The first time I used a computer was on a Mac. The Apple One was our first family computer and I remember it dearly. My father is a techie and my mother is an English professor so I grew up writing. I remember my mom working on her Doctoral thesis on the computer and me writing my school papers and short stories on it. 

That is why the following article is pretty cool. Aaron Sorkin wrote an article for The Daily Beast where he recalls what it was like to meet Steve Jobs. This is a must read for any Apple fan, computer lover or writer. Check it out below and share your thoughts:

Why don’t you come on up here and let me give you a tour of the place.”
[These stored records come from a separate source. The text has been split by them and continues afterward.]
-- ==== Sys2Proof/Machine/QNum.lean ====
section
/-! DEFINITION. The arithmetic of the Q class and of the solver's dense factorizations (09 R205-R207, R215, R216): Cholesky and
triangular solves on 32×32 tiles in FP64 and pairs, Householder panels. Matrices are lists of lists of FP64 bits. -/

namespace Sys2Proof.Machine

/-- A value with the flags raised so far. -/
abbrev FN (α : Type) := α × Flags

def bits64 (x : FVal) : Nat := (fp64.round .rne 0 x).1
def val64 (b : Nat) : FVal := fp64.decode b

/-- The sign of FP64 bits changed. -/
def neg64 (b : Nat) : Nat := Nat.xor b (2 ^ 63)

def fma64 (a b c : Nat) : FN Nat := fArith fp64 .fma .rne 0 a b c
def sub64 (a b : Nat) : FN Nat := fArith fp64 .sub .rne 0 a b 0
def add64 (a b : Nat) : FN Nat := fArith fp64 .add .rne 0 a b 0
def mul64 (a b : Nat) : FN Nat := fArith fp64 .mul .rne 0 a b 0

/-- The quotient of two exact values rounded once into FP64; a signalling NaN sets nv (03 R57). -/
def divV (x y : FVal) : FN Nat :=
  match x, y with
  | .fin n1 m1 e1, .fin n2 m2 e2 =>
    if m1 = 0 || m2 = 0 then fDiv fp64 .rne (fp64.signBit n1 + (if m1 = 0 then 0 else 1)) (fp64.signBit n2 + (if m2 = 0 then 0 else 1))
    else
      let q := divMag (fp64.fbits + 4) m1 e1 m2 e2
      fp64.roundFin .rne 0 (n1 != n2) q.1 q.2.1 q.2.2
  | x, y =>
    let r := fDiv fp64 .rne (bits64 x) (bits64 y)
    (r.1, r.2 ||| flagIf (x.signalling || y.signalling) fNV)

/-- The square root of an exact value rounded once into FP64. -/
def sqrtV (x : FVal) : FN Nat :=
  match x with
  | .fin n m e =>
    if m = 0 then (fp64.signBit n, fNone)
    else if n then (fp64.nanBits, fNV)
    else
      let q := sqrtMag (fp64.fbits + 4) m e
      fp64.roundFin .rne 0 false q.1 q.2.1 q.2.2
  | x => fSqrt fp64 .rne (bits64 x)

/-- x ≥ f; false when either is NaN. -/
def geF (x f : FVal) : Bool := match cmpF x f with | some .lt => false | none => false | _ => true

/-- The floor of a Cholesky factorization: an f that is not positive and finite is replaced by 2⁻¹⁰²² (09 R215). -/
def floorOf (f : Nat) : Nat :=
  match val64 f with
  | .fin false (_ + 1) _ => f
  | _ => 2 ^ 52

def at2 (a : List (List Nat)) (i j : Nat) : Nat := (a.getD i []).getD j 0

/-! ### Cholesky (09 R215) -/

/-- A pivot before its square root: the value, floored, and whether it was floored. -/
def pivot (f : Nat) (p : FVal) : FVal × Nat := if geF p (val64 f) then (p, 0) else (val64 f, 1)

/-- One row of L in the plain form: entries 0 to i − 1 by forward substitution against the rows above, then the diagonal. The
order over k for each entry is that of R215. -/
def cholRow (f : Nat) (a : List Nat) (rows : List (List Nat)) (i : Nat) : FN (List Nat) × Nat :=
  let below := (List.range i).foldl (fun (r : FN (List Nat)) j =>
      let lj := rows.getD j []
      let q := (List.range j).foldl (fun (q : FN Nat) k =>
          let s := fma64 (neg64 (r.1.getD k 0)) (lj.getD k 0) q.1
          (s.1, q.2 ||| s.2)) (a.getD j 0, fNone)
      let d := divV (val64 q.1) (val64 (lj.getD j 0))
      (r.1 ++ [d.1], r.2 ||| q.2 ||| d.2)) ([], fNone)
  let p := (List.range i).foldl (fun (q : FN Nat) k =>
      let l := below.1.getD k 0
      let s := fma64 (neg64 l) l q.1
      (s.1, q.2 ||| s.2)) (a.getD i 0, fNone)
  let v := pivot f (val64 p.1)
  let d := sqrtV v.1
  ((below.1 ++ [d.1], below.2 ||| p.2 ||| d.2), v.2)

/-- The pair form of a row: p and q are pairs updated by pair_add with the negated two_prod; square root and division round once
from the exact pair value; the comparison uses the rounded s, and a pivot whose parts are opposite infinities is read as a NaN with nv
(03 R77). -/
def cholRowP (f : Nat) (a : List Nat) (rows : List (List Nat)) (i : Nat) : FN (List Nat) × Nat :=
  let pairAt (j : Nat) : Pair := Pair.ofBits fp64 (a.getD j 0 % 2 ^ 64) (a.getD j 0 / 2 ^ 64)
  let sub (q : FN Pair) (x y : Nat) : FN Pair :=
    let (t, g, _) := twoProd fp64 (val64 (neg64 x)) (val64 y)
    let (s, h) := pairAdd fp64 q.1 t
    (s, q.2 ||| g ||| h)
  let below := (List.range i).foldl (fun (r : FN (List Nat)) j =>
      let lj := rows.getD j []
      let q := (List.range j).foldl (fun q k => sub q (r.1.getD k 0) (lj.getD k 0)) (pairAt j, fNone)
      let v := q.1.value false
      let d := divV v.1 (val64 (lj.getD j 0))
      (r.1 ++ [d.1], r.2 ||| q.2 ||| v.2 ||| d.2)) ([], fNone)
  let p := (List.range i).foldl (fun q k => sub q (below.1.getD k 0) (below.1.getD k 0)) (pairAt i, fNone)
  let x := p.1.value false
  let v := if geF (rndC fp64 x.1).1 (val64 f) then (x.1, 0) else (val64 f, 1)
  let d := sqrtV v.1
  ((below.1 ++ [d.1], below.2 ||| p.2 ||| x.2 ||| d.2), v.2)

/-- Cholesky of an n × n matrix, row by row: every entry has the operations and the order of R215. The rows of L (lower part),
the flags and the floored count. -/
def cholesky (pair : Bool) (f : Nat) (a : List (List Nat)) (n : Nat) : FN (List (List Nat)) × Nat :=
  (List.range n).foldl (fun (r : FN (List (List Nat)) × Nat) i =>
    let x := if pair then cholRowP f (a.getD i []) r.1.1 i else cholRow f (a.getD i []) r.1.1 i
    ((r.1.1 ++ [x.1.1], r.1.2 ||| x.1.2), r.2 + x.2)) (([], fNone), 0)

/-! ### Triangular solves (09 Table 9-8) -/

/-- x := L⁻¹ b: ascending, one fma per term, one division. -/
def solveLn (l : List (List Nat)) (b : List Nat) : FN (List Nat) :=
  (List.range b.length).foldl (fun (r : FN (List Nat)) i =>
    let q := (List.range i).foldl (fun (q : FN Nat) k =>
        let s := fma64 (neg64 (at2 l i k)) (r.1.getD k 0) q.1
        (s.1, q.2 ||| s.2)) (b.getD i 0, fNone)
    let d := divV (val64 q.1) (val64 (at2 l i i))
    (r.1 ++ [d.1], r.2 ||| q.2 ||| d.2)) ([], fNone)

/-- x := L⁻ᵀ b: descending, with the terms of each element in descending order. -/
def solveLt (l : List (List Nat)) (b : List Nat) : FN (List Nat) :=
  let n := b.length
  (List.range n).foldl (fun (r : FN (List Nat)) t =>
    let i := n - 1 - t
    let q := (List.range t).foldl (fun (q : FN Nat) u =>
        let k := n - 1 - u
        let s := fma64 (neg64 (at2 l k i)) (r.1.getD (t - 1 - u) 0) q.1
        (s.1, q.2 ||| s.2)) (b.getD i 0, fNone)
    let d := divV (val64 q.1) (val64 (at2 l i i))
    (d.1 :: r.1, r.2 ||| q.2 ||| d.2)) ([], fNone)

def transpose (n : Nat) (a : List (List Nat)) : List (List Nat) :=
  (List.range n).map (fun j => a.map (fun row => row.getD j 0))

/-- Apply a solve to every row. -/
def solveRows (f : List Nat → FN (List Nat)) (rows : List (List Nat)) : FN (List (List Nat)) :=
  rows.foldl (fun (r : FN (List (List Nat))) b =>
    let x := f b
    (r.1 ++ [x.1], r.2 ||| x.2)) ([], fNone)

/-- The three q.trsm forms: B := L⁻¹ B, L⁻ᵀ B (by columns), B L⁻ᵀ (by rows, as L x = b for each row). -/
def trsm (minor : Nat) (l b : List (List Nat)) (n : Nat) : FN (List (List Nat)) :=
  match minor with
  | 0 => let r := solveRows (solveLn l) (transpose n b); (transpose n r.1, r.2)
  | 1 => let r := solveRows (solveLt l) (transpose n b); (transpose n r.1, r.2)
  | _ => solveRows (solveLn l) b

/-! ### Householder panels (09 R216): a panel is a list of 32 columns of m values -/

/-- An exact sum of products plus a start value, rounded once. -/
def dotRound (start : Nat) (xs ys : List Nat) : FN Nat :=
  finishF fp64 .rne 0 (exactSum ((val64 start, fNone) :: (xs.zip ys).map (fun p => mulF (val64 p.1) (val64 p.2))))

/-- Update a column by the reflector of column j, rows from j on: t = tau × w. -/
def reflect (j tau : Nat) (vj col : List Nat) : FN (List Nat) :=
  let top := col.getD j 0
  let v := vj.drop (j + 1)
  let rest := col.drop (j + 1)
  let w := dotRound top v rest
  let t := mul64 tau w.1
  let d := sub64 top t.1
  let r := (v.zip rest).foldl (fun (r : FN (List Nat)) p =>
      let s := fma64 (neg64 t.1) p.1 p.2
      (r.1 ++ [s.1], r.2 ||| s.2)) ([], fNone)
  (col.take j ++ d.1 :: r.1, w.2 ||| t.2 ||| d.2 ||| r.2)

/-- −copysign(x, a). -/
def negCopysign (x a : Nat) : Nat := x % 2 ^ 63 + (if a / 2 ^ 63 % 2 = 1 then 0 else 2 ^ 63)

/-- What a panel holds while it is reduced. -/
structure Panel where
  cols : List (List Nat)
  diag : List Nat
  tau : List Nat
  cnt : Nat
  flags : Flags

/-- Column j of a panel reduction with floor f. -/
def hhStep (f : Nat) (p : Panel) (j : Nat) : Panel :=
  let c := p.cols.getD j []
  let tail := c.drop j
  let sq := finishF fp64 .rne 0 (exactSum (tail.map (fun x => mulF (val64 x) (val64 x))))
  let nrm := fSqrt fp64 .rne sq.1
  let a := c.getD j 0
  let fl := p.flags ||| sq.2 ||| nrm.2
  if !geF (val64 nrm.1) (val64 f) then
    { p with diag := p.diag ++ [negCopysign f a], tau := p.tau ++ [0], cnt := p.cnt + 1, flags := fl }
  else
    let beta := negCopysign nrm.1 a
    let n := sub64 beta a
    let tau := fDiv fp64 .rne n.1 beta
    let s := sub64 a beta
    let v := (c.drop (j + 1)).foldl (fun (r : FN (List Nat)) x =>
        let d := fDiv fp64 .rne x s.1
        (r.1 ++ [d.1], r.2 ||| d.2)) ([], fNone)
    let cj := c.take (j + 1) ++ v.1
    let r := p.cols.zipIdx.foldl (fun (r : FN (List (List Nat))) x =>
        if x.2 < j then (r.1 ++ [x.1], r.2)
        else if x.2 = j then (r.1 ++ [cj], r.2)
        else
          let y := reflect j tau.1 cj x.1
          (r.1 ++ [y.1], r.2 ||| y.2)) ([], fNone)
    { cols := r.1, diag := p.diag ++ [beta], tau := p.tau ++ [tau.1], cnt := p.cnt,
      flags := fl ||| n.2 ||| tau.2 ||| s.2 ||| v.2 ||| r.2 }

/-- Reduce a panel. -/
def hhPanel (f : Nat) (cols : List (List Nat)) : Panel :=
  (List.range cols.length).foldl (hhStep f) { cols := cols, diag := [], tau := [], cnt := 0, flags := fNone }

/-- Apply the reflectors of a panel, in ascending order, to one column. -/
def hhApply (cols : List (List Nat)) (tau : List Nat) (col : List Nat) : FN (List Nat) :=
  (List.range cols.length).foldl (fun (r : FN (List Nat)) j =>
    let x := reflect j (tau.getD j 0) (cols.getD j []) r.1
    (x.1, r.2 ||| x.2)) (col, fNone)

end Sys2Proof.Machine
end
I’d never met Steve Jobs but we’d begun a phone friendship. It began when I was quoted somewhere answering the question “Mac or PC?” and I said, “Everything I’ve ever written, I’ve written on a Mac.” He called me to say he appreciated the quote and said if there was ever anything he could do for me I should give him a ring. Then he would call me from time to time to compliment me on an episode of television or a movie I’d written that he’d particularly liked.

When someone’s making a courtesy call I like not to make them stay on the phone very long. So I never got a chance to tell Steve that he was making truly great American products that people wanted to buy. I never got to tell him about the experience of “opening the box” that so many of us are talking about this week. Or about how my young daughter can’t walk past an Apple store without going in. I never told him how I loved his sense of showmanship.

There’s a huge difference between a showman and huckster. A showman’s got the goods.

The second-to-last call I got from Steve came the day a television series of mine was canceled. “I just want to make sure you’re not discouraged,” he said. Why would an almost stranger take even 60 seconds out of his day to make that call? It had to have been because he was an awfully nice man. And that he knew what it felt like to blow it on a big stage.

But it’s his last call I’ll always remember. He wanted me to write a Pixar movie. I told him I loved Pixar movies, I’d seen all of them at least twice and felt they were small miracles, but that I didn’t think I’d be good at it.

STEVE: Why not?

ME: I just—I don’t think I can make inanimate objects talk.

STEVE: Once you make them talk they won’t be inanimate.

ME: The truth is I don’t know how to tell those stories. I have a young kid who loves Pixar movies and she’ll turn cartwheels if I tell her I’m writing one and I don’t want to disappoint her by writing the only bad movie in the history of Pixar.

(long silence)

STEVE: Jeez ... write about THAT.

ME: Steve—

STEVE: Why don’t you come up here and let me give you a tour of the place.

I told him I’d take him up on it and I never did. But I still keep thinking about that Pixar movie. And for me, that’s Steve’s legacy. That, and the fact that I wrote this on a Mac that I loved taking out of the box.